- Opening Delimiter -

/-- W10 and D-KTR 8 to 11, with the provider's answer injected: 0xA, 0, 7 and none. -/
theorem test_ldVxK_answer :
    drawCycle ⟨0, some 0xA⟩ 0xF30A (State.reset.setPc 0x240) 3 = some (0x0A, 0, 0x242, 0, false) ∧
    drawCycle ⟨0, some 0⟩ 0xFF0A (((withV [(15, 9)]).setDT 3).setST 1) 15 = some (0, 0, 0x202, 2, true) ∧
    (keyAnswered 0 7 (State.reset.setKeys (State.reset.keys.set 2 true))).keys[2] = true ∧
    coreCycle ⟨0, none⟩ (State.reset.withFetchWord 16 0xF00A).toCoreState = .suspended := by decide

/-- D-KTR 11: no step, no tick. -/
theorem test_ldVxK_silent :
    nextOf (step (((State.reset.setDT 3).setKeyProvider .silent).withFetchWord 16 0xF00A)) = none ∧
    executeCycle (((State.reset.setDT 3).setKeyProvider .silent).withFetchWord 16 0xF00A) = .suspended := by
  decide

/-- D-KTR 12, 13. -/
theorem test_ldVxDT :
    (cycle 0xF007 (State.reset.setDT 0x10)).map (fun t => (t.V[0], t.DT)) = some (0x10, 0x0F) ∧
    (cycle 0xF007 State.reset).map (fun t => (t.V[0], t.DT)) = some (0, 0) := by decide

/-- D-KTR 14, 16. -/
theorem test_ldDT :
    (cycle 0xF015 (withV [(0, 0x3C)])).map (·.DT) = some 0x3B ∧
    (cycle 0xF015 (State.reset.setDT 9)).map (·.DT) = some 0 := by decide

/-- D-KTR 17, 18, 20: the tone sounds in the cycle whose tick takes ST from 1 to 0. -/
theorem test_ldST :
    (cycle 0xF018 (withV [(0, 1)])).map (fun t => (t.tone, t.ST)) = some (true, 0) ∧
    (cycle 0xF018 (withV [(0, 2)])).map (fun t => (t.tone, t.ST)) = some (false, 1) ∧
    (cycle 0xF018 ((withV [(0, 5)]).setST 1)).map (fun t => (t.tone, t.ST)) = some (false, 4) := by decide

/-- D-KTR 21 and 22, with the draw 0xA7 injected. -/
theorem test_rnd :
    drawCycle ⟨0xA7, none⟩ 0xC20F State.reset 2 = some (0x07, 0, 0x202, 0, false) ∧
    drawCycle ⟨0xA7, none⟩ 0xC2FF State.reset 2 = some (0xA7, 0, 0x202, 0, false) := by decide

/-- D-KTR 23 and 24, with the draws 0xA7 and 0x3C injected. -/
theorem test_rnd_mask :
    drawCycle ⟨0xA7, none⟩ 0xC200 State.reset 2 = some (0, 0, 0x202, 0, false) ∧
    drawCycle ⟨0x3C, none⟩ 0xCF81 (withV [(15, 9)]) 15 = some (0, 0, 0x202, 0, false) := by decide

/-! ### The cycle and the host's transactions -/

/-- D-CYC 2, 5: a fetch at the last legal address, and at an odd one. -/
theorem test_fetch_anywhere :
    regCycle 0x6A01 (State.reset.setPc 0xFFE) 10 = some (1, 0, 0x1000) ∧
    regCycle 0x6107 (State.reset.setPc 0x201) 1 = some (7, 0, 0x203) := by decide

/-- D-CYC 3, 4: the word is not placed, since nothing can be fetched there. -/
theorem test_fetch_range :
    cycleError 0x6000 (State.reset.setPc 0x1000) = some (.pcOutOfRange 0x1000) ∧
    cycleError 0x6000 (State.reset.setPc 0xFFF) = some (.pcOutOfRange 0xFFF) := by decide

/-- D-CYC 6 and 11, D-ERR 2 and 4: an invalid word comes before any check of an instruction. -/
theorem test_decode_errors :
    faultOf (step State.reset) = some (.invalidOpcode 0x0000) ∧
    cycleError 0x5121 (State.reset.setStack (List.replicate 16 0x200)) = some (.invalidOpcode 0x5121) ∧
    cycleError 0xE09F (withV [(0, 0x20)]) = some (.invalidOpcode 0xE09F) := by decide

/-- D-HOST 1 and 5 to 7. -/
theorem test_host_operations :
    (loadProgram [0x60, 0x01] (State.reset.setPc 0x250)).toOption.map (fun t => (t.mem, t.pc)) =
      some ([(0x200, 0x60), (0x201, 0x01)], 0x250) ∧
    (setKey 15 true State.reset).toOption.map (fun t => t.keys[15]) = some true ∧
    (setKey 16 true State.reset).toOption = none ∧ State.reset.mem.readBytes 0 5 = [0xF0, 0x90, 0x90, 0x90, 0xF0] := by
  decide

/-- The three ends of a run (R119): one cycle of an idle loop, the loop's own address, and the error of an empty core. -/
theorem test_run_ends :
    (∃ t, EndsIn (.afterCycles 1) (State.reset.withFetchWord 16 0x1200) t ∧ t.pc = 0x200) ∧
    EndsIn (.atIdleAddress 0x200) (State.reset.withFetchWord 16 0x1200) (State.reset.withFetchWord 16 0x1200) ∧
    (State.reset.withFetchWord 16 0x1200).idlesAt 0x200 ∧ EndsIn .atFirstError State.reset State.reset := by
  refine ⟨⟨_, .cycle 0 _ _ _ rfl (.done _), rfl⟩, ⟨0, .done _, rfl, ?_⟩, ⟨rfl, 0x200, rfl, rfl⟩, 0, _, .done _, rfl⟩
  intro m u h
  exact absurd h (Nat.not_lt_zero m)

/-! ### Witnesses: for every statement with hypotheses a state and operands that meet them, at the ends of their ranges -/

/-- The state after `new()` with the word `w` at address `a` and `pc` there. -/
def placed (a : Addr) (w : Nat) : State := (State.reset.setPc a).withFetchWord 16 w

theorem witness_DecodeOfEncode : (Instr.drw 15 15 15).wellFormed = true := by decide
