-- ==== Sys2Proof/Machine/Regs.lean ====
section
/-! DEFINITION. The register window: every register of the spec's register tables (address, indices, holding island) and
every field (bits, access code, reset value, reset classes it survives, range), taken from the tables of spec/. -/

namespace Sys2Proof.Machine

/-- Access codes of Table 0.6; `live` is a read-only field computed from the rest of the state, `rsvd` a reserved field. -/
inductive Acc where
  | ro | rw | w1c | wo | rwl | rwd | live | rsvd
deriving DecidableEq, Repr

/-- One field of a register: bits, access, reset value, the reset classes it survives (1 WR, 2 IR, 4 HR, 8 TT, 16 FR,
32 DR, 64 Keep, 128 CS), its range, which indices the reset value holds for (0 and from 7 up all of them; from 7
up the code names a range that is no interval, moves or is signed), and its class: 1 Config, 2 Rail profile,
3 Persistent, 0 none. -/
structure FDesc where
  hi : Nat
  lo : Nat
  acc : Acc
  rst : Nat
  kept : Nat
  rlo : Nat
  rhi : Nat
  sel : Nat
  cls : Nat
deriving DecidableEq, Repr

/-- One row of the register index: first address, count and stride of each of two indices, the holding island's code
(7 for AO), and its fields. -/
structure RDesc where
  base : Nat
  count : Nat
  stride : Nat
  count2 : Nat
  stride2 : Nat
  isl : Nat
  fields : List FDesc
deriving DecidableEq, Repr

/-- A named field: the address of its register, its bits and its value at reset. -/
structure Fld where
  addr : Nat
  hi : Nat
  lo : Nat
  rst : Nat
deriving DecidableEq, Repr

/-- The key of a field in the field store. -/
def Fld.key (f : Fld) : Nat := 32 * f.addr + f.lo

/-- Register tables, part 0. -/
def regTable0 : List RDesc := [
  ⟨0x0, 1, 0, 1, 0, 5,
    [⟨31, 16, .ro, 2938, 127, 0, 65535, 0, 0⟩, ⟨15, 0, .ro, 2568, 127, 0, 65535, 0, 0⟩]⟩,
  ⟨0x4, 1, 0, 1, 0, 5,
    [⟨31, 16, .rsvd, 0, 0, 0, 65535, 0, 0⟩, ⟨15, 8, .ro, 0, 127, 0, 255, 0, 0⟩, ⟨7, 0, .ro, 0, 127, 0, 255, 0, 0⟩]⟩,
  ⟨0x8, 1, 0, 1, 0, 5,
    [⟨31, 0, .ro, 0, 127, 0, 4294967295, 0, 0⟩]⟩,
  ⟨0xC, 1, 0, 1, 0, 5,
    [⟨31, 0, .ro, 0, 127, 0, 4294967295, 0, 0⟩]⟩,
  ⟨0x10, 1, 0, 1, 0, 5,
    [⟨31, 5, .rsvd, 0, 0, 0, 134217727, 0, 0⟩, ⟨4, 4, .w1c, 0, 56, 0, 1, 0, 0⟩, ⟨3, 3, .w1c, 0, 56, 0, 1, 0, 0⟩, ⟨2, 2, .w1c, 0, 56, 0, 1, 0, 0⟩, ⟨1, 1, .w1c, 0, 56, 0, 1, 0, 0⟩, ⟨0, 0, .rsvd, 0, 0, 0, 1, 0, 0⟩]⟩,
  ⟨0x14, 1, 0, 1, 0, 5,
    [⟨31, 26, .rsvd, 0, 0, 0, 63, 0, 0⟩, ⟨25, 0, .ro, 0, 56, 0, 67108863, 0, 0⟩]⟩,
  ⟨0x20, 1, 0, 1, 0, 5,
    [⟨31, 18, .rsvd, 0, 0, 0, 16383, 0, 0⟩, ⟨17, 17, .live, 0, 0, 0, 1, 0, 0⟩, ⟨16, 16, .live, 0, 0, 0, 1, 0, 0⟩, ⟨15, 8, .w1c, 0, 56, 0, 255, 0, 0⟩, ⟨7, 0, .live, 0, 0, 0, 255, 0, 0⟩]⟩,
  ⟨0x24, 1, 0, 1, 0, 5,
    [⟨31, 10, .rsvd, 0, 0, 0, 4194303, 0, 0⟩, ⟨9, 9, .live, 0, 127, 0, 1, 0, 0⟩, ⟨8, 8, .live, 0, 127, 0, 1, 0, 0⟩, ⟨7, 7, .live, 0, 0, 0, 1, 0, 0⟩, ⟨6, 6, .ro, 0, 127, 0, 1, 0, 0⟩, ⟨5, 5, .live, 0, 0, 0, 1, 0, 0⟩, ⟨4, 4, .live, 0, 0, 0, 1, 0, 0⟩, ⟨3, 3, .live, 0, 0, 0, 1, 0, 0⟩, ⟨2, 2, .live, 0, 0, 0, 1, 0, 0⟩, ⟨1, 1, .live, 0, 0, 0, 1, 0, 0⟩, ⟨0, 0, .rsvd, 0, 0, 0, 1, 0, 0⟩]⟩,
  ⟨0x40, 1, 0, 1, 0, 5,
    [⟨31, 12, .rsvd, 0, 0, 0, 1048575, 0, 0⟩, ⟨11, 8, .w1c, 0, 56, 0, 15, 0, 0⟩, ⟨7, 4, .rsvd, 0, 0, 0, 15, 0, 0⟩, ⟨3, 0, .live, 0, 0, 0, 15, 0, 0⟩]⟩,
  ⟨0x44, 1, 0, 1, 0, 5,
    [⟨31, 7, .rsvd, 0, 0, 0, 33554431, 0, 0⟩, ⟨6, 4, .w1c, 0, 56, 0, 7, 0, 0⟩, ⟨3, 3, .rsvd, 0, 0, 0, 1, 0, 0⟩, ⟨2, 2, .live, 0, 0, 0, 1, 0, 0⟩, ⟨1, 1, .live, 0, 0, 0, 1, 0, 0⟩, ⟨0, 0, .live, 0, 0, 0, 1, 0, 0⟩]⟩,
  ⟨0x48, 1, 0, 1, 0, 5,
    [⟨31, 8, .rsvd, 0, 0, 0, 16777215, 0, 0⟩, ⟨7, 7, .w1c, 0, 56, 0, 1, 0, 0⟩, ⟨6, 6, .ro, 0, 127, 0, 1, 0, 0⟩, ⟨5, 5, .ro, 0, 127, 0, 1, 0, 0⟩, ⟨4, 4, .live, 0, 0, 0, 1, 0, 0⟩, ⟨3, 3, .live, 0, 0, 0, 1, 0, 0⟩, ⟨2, 2, .live, 0, 0, 0, 1, 0, 0⟩, ⟨1, 1, .live, 0, 0, 0, 1, 0, 0⟩, ⟨0, 0, .live, 0, 0, 0, 1, 0, 0⟩]⟩,
  ⟨0x10000, 1, 0, 1, 0, 5,
    [⟨31, 15, .rsvd, 0, 0, 0, 131071, 0, 0⟩, ⟨14, 8, .w1c, 0, 127, 0, 127, 0, 0⟩, ⟨7, 7, .rsvd, 0, 0, 0, 1, 0, 0⟩, ⟨6, 0, .live, 0, 0, 0, 127, 0, 0⟩]⟩,
  ⟨0x10004, 1, 0, 1, 0, 5,
    [⟨31, 24, .wo, 0, 0, 0, 255, 0, 0⟩, ⟨23, 11, .rsvd, 0, 0, 0, 8191, 0, 0⟩, ⟨10, 8, .wo, 0, 0, 0, 7, 0, 0⟩, ⟨7, 6, .rsvd, 0, 0, 0, 3, 0, 0⟩, ⟨5, 5, .wo, 0, 0, 0, 1, 0, 0⟩, ⟨4, 4, .wo, 0, 0, 0, 1, 0, 0⟩, ⟨3, 3, .wo, 0, 0, 0, 1, 0, 0⟩, ⟨2, 2, .wo, 0, 0, 0, 1, 0, 0⟩, ⟨1, 1, .wo, 0, 0, 0, 1, 0, 0⟩, ⟨0, 0, .wo, 0, 0, 0, 1, 0, 0⟩]⟩,
  ⟨0x10008, 1, 0, 1, 0, 5,
    [⟨31, 3, .rsvd, 0, 0, 0, 536870911, 0, 0⟩, ⟨2, 2, .w1c, 0, 127, 0, 1, 0, 0⟩, ⟨1, 1, .live, 0, 0, 0, 1, 0, 0⟩, ⟨0, 0, .live, 0, 0, 0, 1, 0, 0⟩]⟩,
  ⟨0x1000C, 1, 0, 1, 0, 5,
    [⟨31, 16, .rsvd, 0, 0, 0, 65535, 0, 0⟩, ⟨15, 8, .ro, 0, 127, 0, 255, 0, 0⟩, ⟨7, 4, .ro, 0, 127, 0, 15, 0, 0⟩, ⟨3, 0, .ro, 0, 127, 0, 15, 0, 0⟩]⟩,
  ⟨0x10010, 1, 0, 1, 0, 5,
    [⟨31, 9, .rsvd, 0, 0, 0, 8388607, 0, 0⟩, ⟨8, 8, .live, 0, 127, 0, 1, 0, 0⟩, ⟨7, 6, .rsvd, 0, 0, 0, 3, 0, 0⟩, ⟨5, 4, .live, 0, 0, 0, 3, 0, 0⟩, ⟨3, 2, .rsvd, 0, 0, 0, 3, 0, 0⟩, ⟨1, 0, .live, 0, 0, 0, 3, 0, 0⟩]⟩,
  ⟨0x10014, 1, 0, 1, 0, 5,
    [⟨31, 24, .wo, 0, 0, 0, 255, 0, 0⟩, ⟨23, 3, .rsvd, 0, 0, 0, 2097151, 0, 0⟩, ⟨2, 2, .wo, 0, 0, 0, 1, 0, 0⟩, ⟨1, 0, .wo, 0, 0, 0, 3, 0, 0⟩]⟩,
  ⟨0x10018, 1, 0, 1, 0, 5,
    [⟨31, 0, .rw, 0, 127, 0, 4294967295, 0, 0⟩]⟩,
  ⟨0x1001C, 1, 0, 1, 0, 5,
    [⟨31, 24, .rsvd, 0, 0, 0, 255, 0, 0⟩, ⟨23, 0, .ro, 0, 255, 0, 16777215, 0, 3⟩]⟩,
  ⟨0x10020, 1, 0, 1, 0, 5,
    [⟨31, 0, .ro, 0, 255, 0, 4294967295, 0, 3⟩]⟩,
  ⟨0x10024, 1, 0, 1, 0, 5,
    [⟨31, 8, .rsvd, 0, 0, 0, 16777215, 0, 0⟩, ⟨7, 4, .ro, 0, 56, 0, 15, 0, 0⟩, ⟨3, 1, .rsvd, 0, 0, 0, 7, 0, 0⟩, ⟨0, 0, .w1c, 0, 56, 0, 1, 0, 0⟩]⟩,
  ⟨0x20000, 1, 0, 1, 0, 1,
    [⟨31, 31, .rwl, 0, 255, 0, 1, 0, 2⟩, ⟨30, 16, .rsvd, 0, 0, 0, 32767, 0, 0⟩, ⟨15, 8, .rwl, 0, 255, 0, 255, 0, 2⟩, ⟨7, 3, .rsvd, 0, 0, 0, 31, 0, 0⟩, ⟨2, 2, .wo, 0, 0, 0, 1, 0, 0⟩, ⟨1, 1, .live, 0, 0, 0, 1, 0, 0⟩, ⟨0, 0, .live, 0, 0, 0, 1, 0, 0⟩]⟩,
  ⟨0x20010, 1, 0, 1, 0, 1,
    [⟨31, 16, .live, 0, 0, 0, 65535, 0, 0⟩, ⟨15, 0, .live, 0, 0, 0, 65535, 0, 0⟩]⟩,
  ⟨0x20014, 1, 0, 1, 0, 1,
    [⟨31, 16, .rsvd, 0, 0, 0, 65535, 0, 0⟩, ⟨15, 0, .w1c, 0, 61, 0, 65535, 0, 0⟩]⟩,
  ⟨0x20020, 1, 0, 1, 0, 1,
    [⟨31, 27, .rsvd, 0, 0, 0, 31, 0, 0⟩, ⟨26, 18, .rwl, 24, 255, 4, 400, 0, 2⟩, ⟨17, 9, .rwl, 20, 255, 4, 400, 0, 2⟩, ⟨8, 0, .rwl, 16, 255, 4, 400, 0, 2⟩]⟩,
  ⟨0x20024, 1, 0, 1, 0, 1,
    [⟨31, 27, .rsvd, 0, 0, 0, 31, 0, 0⟩, ⟨26, 18, .rwl, 28, 255, 4, 400, 0, 2⟩, ⟨17, 9, .rwl, 24, 255, 4, 400, 0, 2⟩, ⟨8, 0, .rwl, 20, 255, 4, 400, 0, 2⟩]⟩,
  ⟨0x20028, 1, 0, 1, 0, 1,
    [⟨31, 27, .rsvd, 0, 0, 0, 31, 0, 0⟩, ⟨26, 18, .rwl, 120, 255, 4, 400, 0, 2⟩, ⟨17, 9, .rwl, 100, 255, 4, 400, 0, 2⟩, ⟨8, 0, .rwl, 80, 255, 4, 400, 0, 2⟩]⟩,
  ⟨0x2002C, 1, 0, 1, 0, 1,
    [⟨31, 27, .rsvd, 0, 0, 0, 31, 0, 0⟩, ⟨26, 18, .rwl, 150, 255, 4, 400, 0, 2⟩, ⟨17, 9, .rwl, 120, 255, 4, 400, 0, 2⟩, ⟨8, 0, .rwl, 100, 255, 4, 400, 0, 2⟩]⟩,
  ⟨0x20030, 1, 0, 1, 0, 1,
    [⟨31, 26, .rwl, 0, 255, 0, 63, 0, 2⟩, ⟨25, 24, .rsvd, 0, 0, 0, 3, 0, 0⟩, ⟨23, 16, .rwl, 100, 255, 40, 120, 0, 2⟩, ⟨15, 8, .rwl, 70, 255, 40, 120, 0, 2⟩, ⟨7, 0, .rwl, 0, 255, 0, 255, 7, 2⟩]⟩,
  ⟨0x20040, 1, 0, 1, 0, 1,
    [⟨31, 24, .rwl, 135, 255, 60, 150, 0, 2⟩, ⟨23, 16, .rwl, 125, 255, 50, 150, 8, 2⟩, ⟨3, 3, .rsvd, 0, 0, 0, 1, 0, 0⟩, ⟨2, 2, .rwl, 0, 255, 0, 1, 0, 2⟩, ⟨1, 0, .rwl, 2, 255, 0, 2, 0, 2⟩, ⟨7, 7, .rsvd, 0, 0, 0, 1, 0, 0⟩, ⟨6, 6, .rwl, 0, 255, 0, 1, 0, 2⟩, ⟨5, 4, .rwl, 2, 255, 0, 2, 0, 2⟩, ⟨11, 11, .rsvd, 0, 0, 0, 1, 0, 0⟩, ⟨10, 10, .rwl, 0, 255, 0, 1, 0, 2⟩, ⟨9, 8, .rwl, 2, 255, 0, 2, 0, 2⟩, ⟨15, 15, .rsvd, 0, 0, 0, 1, 0, 0⟩, ⟨14, 14, .rwl, 0, 255, 0, 1, 0, 2⟩, ⟨13, 12, .rwl, 2, 255, 0, 2, 0, 2⟩]⟩,
  ⟨0x20100, 32, 4, 1, 0, 1,
    [⟨3, 0, .rwl, 15, 255, 0, 15, 0, 2⟩, ⟨7, 4, .rwl, 15, 255, 0, 15, 0, 2⟩, ⟨11, 8, .rwl, 15, 255, 0, 15, 0, 2⟩, ⟨15, 12, .rwl, 15, 255, 0, 15, 0, 2⟩, ⟨19, 16, .rwl, 15, 255, 0, 15, 0, 2⟩, ⟨23, 20, .rwl, 15, 255, 0, 15, 0, 2⟩, ⟨27, 24, .rwl, 15, 255, 0, 15, 0, 2⟩, ⟨31, 28, .rwl, 15, 255, 0, 15, 0, 2⟩]⟩,
  ⟨0x20400, 256, 4, 1, 0, 1,
    [⟨31, 15, .rsvd, 0, 0, 0, 131071, 0, 0⟩, ⟨14, 8, .rwl, 1, 255, 1, 100, 0, 2⟩, ⟨7, 7, .rsvd, 0, 0, 0, 1, 0, 0⟩, ⟨6, 0, .rwl, 0, 255, 0, 127, 0, 2⟩]⟩,
  ⟨0x20800, 256, 4, 1, 0, 1,
    [⟨31, 24, .live, 0, 0, 0, 255, 0, 0⟩, ⟨23, 16, .live, 0, 0, 0, 255, 0, 0⟩, ⟨15, 12, .ro, 0, 61, 0, 15, 0, 0⟩, ⟨11, 10, .live, 0, 0, 0, 3, 0, 0⟩, ⟨9, 8, .rsvd, 0, 0, 0, 3, 0, 0⟩, ⟨7, 0, .live, 0, 0, 0, 255, 0, 0⟩]⟩,
  ⟨0x20C00, 1, 0, 1, 0, 1,
    [⟨31, 24, .wo, 0, 0, 0, 255, 0, 0⟩, ⟨23, 8, .rsvd, 0, 0, 0, 65535, 0, 0⟩, ⟨7, 0, .wo, 0, 0, 0, 255, 0, 0⟩]⟩,
  ⟨0x20C40, 16, 4, 1, 0, 1,
    [⟨31, 0, .live, 0, 0, 0, 4294967295, 0, 0⟩]⟩,
  ⟨0x21000, 8, 64, 1, 0, 1,
    [⟨31, 21, .rwl, 1000, 255, 250, 2000, 0, 2⟩, ⟨20, 18, .rwl, 0, 255, 0, 7, 0, 2⟩, ⟨17, 11, .rwl, 2, 255, 2, 64, 0, 2⟩, ⟨10, 5, .rwl, 8, 255, 0, 32, 0, 2⟩, ⟨4, 0, .rsvd, 0, 0, 0, 31, 0, 0⟩]⟩,
  ⟨0x21004, 8, 64, 1, 0, 1,
    [⟨31, 16, .rwl, 0, 255, 0, 65535, 0, 2⟩, ⟨15, 0, .rw, 0, 61, 0, 65535, 0, 0⟩]⟩,
  ⟨0x21008, 8, 64, 1, 0, 1,
    [⟨31, 24, .rwl, 30, 255, 0, 255, 0, 2⟩, ⟨23, 16, .rwl, 20, 255, 0, 255, 0, 2⟩, ⟨15, 8, .rwl, 20, 255, 0, 255, 0, 2⟩, ⟨7, 3, .rsvd, 0, 0, 0, 31, 0, 0⟩, ⟨2, 0, .rwl, 2, 255, 1, 4, 0, 2⟩]⟩,
  ⟨0x2100C, 8, 64, 1, 0, 1,
    [⟨31, 16, .rwl, 5000, 255, 0, 65535, 0, 2⟩, ⟨15, 6, .rsvd, 0, 0, 0, 1023, 0, 0⟩, ⟨5, 0, .rwl, 5, 255, 1, 50, 0, 2⟩]⟩,
  ⟨0x21010, 8, 64, 1, 0, 1,
    [⟨31, 16, .rwl, 0, 255, 0, 65535, 0, 2⟩, ⟨15, 0, .rwl, 0, 255, 0, 65535, 0, 2⟩]⟩]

- Closing Delimiter -

In the records, locate each line holding the string "indices" and copy it.

== Answer to this task ==
/-! DEFINITION. The register window: every register of the spec's register tables (address, indices, holding island) and
32 DR, 64 Keep, 128 CS), its range, which indices the reset value holds for (0 and from 7 up all of them; from 7
/-- One row of the register index: first address, count and stride of each of two indices, the holding island's code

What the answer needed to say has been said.